▶ [What to produce]: The expected answer is a bare count of the lines in the data below that contain "Machine".

*** Block opens ***

-- ==== Sys2Proof/Machine/Tables.lean ====
section
/-!
DEFINITION. Embedding tables: descriptors, homes, slots, the rows in H and D, promotion, eviction and write-back
(R173 to R180, R192 to R197).
-/

namespace Sys2Proof.Machine

open Sys2Proof

/-! ## The table descriptor (R192) -/

/-- Bits [hi:lo] of word `k` of a 128-byte descriptor. -/
def Desc_bits (d : Desc) (k hi lo : Nat) : Nat := bitsOf (64 * k + hi) (64 * k + lo) d.toNat

/-- FMT. -/
def tdFmt (d : Desc) : Nat := Desc_bits d 0 43 39
/-- DIM. -/
def tdDim (d : Desc) : Nat := Desc_bits d 0 38 28 + 1
/-- RULE. -/
def tdRule (d : Desc) : Nat := Desc_bits d 0 27 24
/-- SHARD_KIND. -/
def tdKind (d : Desc) : Nat := Desc_bits d 0 23 22
/-- ROWS. -/
def tdRows (d : Desc) : Nat := Desc_bits d 1 47 0
/-- SHARDS. -/
def tdShards (d : Desc) : Nat := Desc_bits d 2 63 44 + 1
/-- THIS_SHARD. -/
def tdThis (d : Desc) : Nat := Desc_bits d 2 43 24
/-- VALUE_H. -/
def tdValueH (d : Desc) : Nat := Desc_bits d 4 63 0
/-- STATE_H. -/
def tdStateH (d : Desc) : Nat := Desc_bits d 5 63 0
/-- MAP_H. -/
def tdMapH (d : Desc) : Nat := Desc_bits d 6 63 0
/-- CACHE_ROWS. -/
def tdCache (d : Desc) : Nat := Desc_bits d 7 63 32
/-- MERGE_ROWS. -/
def tdMerge (d : Desc) : Nat := Desc_bits d 7 31 0
/-- VALUE_D; 0 for an H-only table. -/
def tdValueD (d : Desc) : Nat := Desc_bits d 8 63 0
/-- STATE_D. -/
def tdStateD (d : Desc) : Nat := Desc_bits d 9 63 0
/-- MERGE_H. -/
def tdMergeH (d : Desc) : Nat := Desc_bits d 10 63 0
/-- REPL_H. -/
def tdReplH (d : Desc) : Nat := Desc_bits d 11 63 0
/-- REPL_ROWS. -/
def tdReplRows (d : Desc) : Nat := Desc_bits d 12 63 32
/-- The tag of value blocks (R195). -/
def tdTag (d : Desc) : Nat := 0xE00000 + Desc_bits d 0 63 48
/-- The tag of state blocks. -/
def tdStateTag (d : Desc) : Nat := 0xE10000 + Desc_bits d 0 63 48
/-- STATE_WORDS (R195). -/
def tdWords (d : Desc) : Nat :=
  if tdRule d = 1 then tdDim d else if tdRule d = 2 then 1 else if tdRule d = 3 then 2 * tdDim d else 0
/-- Rows per value block (R195). -/
def tdRpb (d : Desc) : Nat :=
  if fmtNarrow (tdFmt d) then blkGroups (tdFmt d) / (tdDim d / 32) else blkElems (tdFmt d) / tdDim d
/-- Rows per state block. -/
def tdSpb (d : Desc) : Nat := 1024 / max 1 (tdWords d)
/-- Rows of a shard under range sharding (R194). -/
def tdPer (d : Desc) : Nat := ceilDiv (tdRows d) (tdShards d)
/-- The shard of a global row. -/
def tdShard (d : Desc) (r : Nat) : Nat := if tdKind d = 0 then r / tdPer d else r % tdShards d
/-- The local index of a global row in its shard. -/
def tdLocal (d : Desc) (r : Nat) : Nat := if tdKind d = 0 then r - tdShard d r * tdPer d else r / tdShards d
/-- The global row of a local index of this shard. -/
def tdGlobal (d : Desc) (i : Nat) : Nat := if tdKind d = 0 then tdThis d * tdPer d + i else i * tdShards d + tdThis d
/-- The rows of this shard. -/
def tdCount (d : Desc) : Nat :=
  if tdKind d = 0 then min (tdPer d) (tdRows d - tdThis d * tdPer d) else ceilDiv (tdRows d - tdThis d) (tdShards d)
/-- Bytes of a row's elements. -/
def tdRowBytes (d : Desc) : Nat := tdDim d * fmtWidth (tdFmt d) / 8
/-- The table lives in H alone. -/
def tdHOnly (d : Desc) : Bool := tdValueD d == 0

/-! ## Tables of the state -/

/-- The job domain of a table (R194). -/
def State.tableDomain (s : State) (b : Table) : Nat := s.get (CTX_JOB_DOMAIN b.ctx)

/-- The table that a job domain and TABLE_ID name on an engine. -/
def State.tableAt (s : State) (k dom tid : Nat) : Option Table :=
  s.tables.find? fun b => b.engine == k && b.tid == tid && !b.retired && s.tableDomain b == dom

/-- A table by its key. -/
def State.tableKey (s : State) (key : Nat) : Option Table := s.tables.find? fun b => b.key == key

/-- A table replaced. -/
def State.setTable (s : State) (b : Table) : State :=
  { s with tables := s.tables.map fun (x : Table) => if x.key = b.key then b else x }

/-- A table changed. -/
def State.mapTable (s : State) (key : Nat) (f : Table → Table) : State :=
  { s with tables := s.tables.map fun (x : Table) => if x.key = key then f x else x }

/-- The place of a byte of a table's region, while the extents of its context cover it. -/
def State.region (s : State) (b : Table) (addr rel : Nat) : Option (Space × Nat) :=
  (findExtent (s.ctx b.ctx).extents (tierOf addr) (offOf addr + rel) 1).map fun e =>
    (tierSpace e.tier, Extent_phys e (offOf addr + rel - e.off))

/-- Bytes of a list replaced from an offset on. -/
def putBytes (bs : List Byte) (off : Nat) (new : List Byte) : List Byte :=
  bs.take off ++ new ++ bs.drop (off + new.length)

/-! ## Slot records (R196) -/

/-- The slot record of a slot: row and AGE. -/
def State.slotRec (s : State) (b : Table) (k : Nat) : Nat :=
  match s.region b (tdMapH b.desc) (32 * tdCache b.desc + 8 * k) with
  | some (sp, a) => s.num sp a 8
  | none => 2 ^ 48 - 1

/-- A slot record written. -/
def State.setSlotRec (s : State) (b : Table) (k row age : Nat) : State :=
  match s.region b (tdMapH b.desc) (32 * tdCache b.desc + 8 * k) with
  | some (sp, a) => (s.recallWrite a).partialWrite sp a (bytesLE 8 (row % 2 ^ 48 + min age 255 * 2 ^ 48))
  | none => s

*** Block closes ***

▶ [Task output]: 2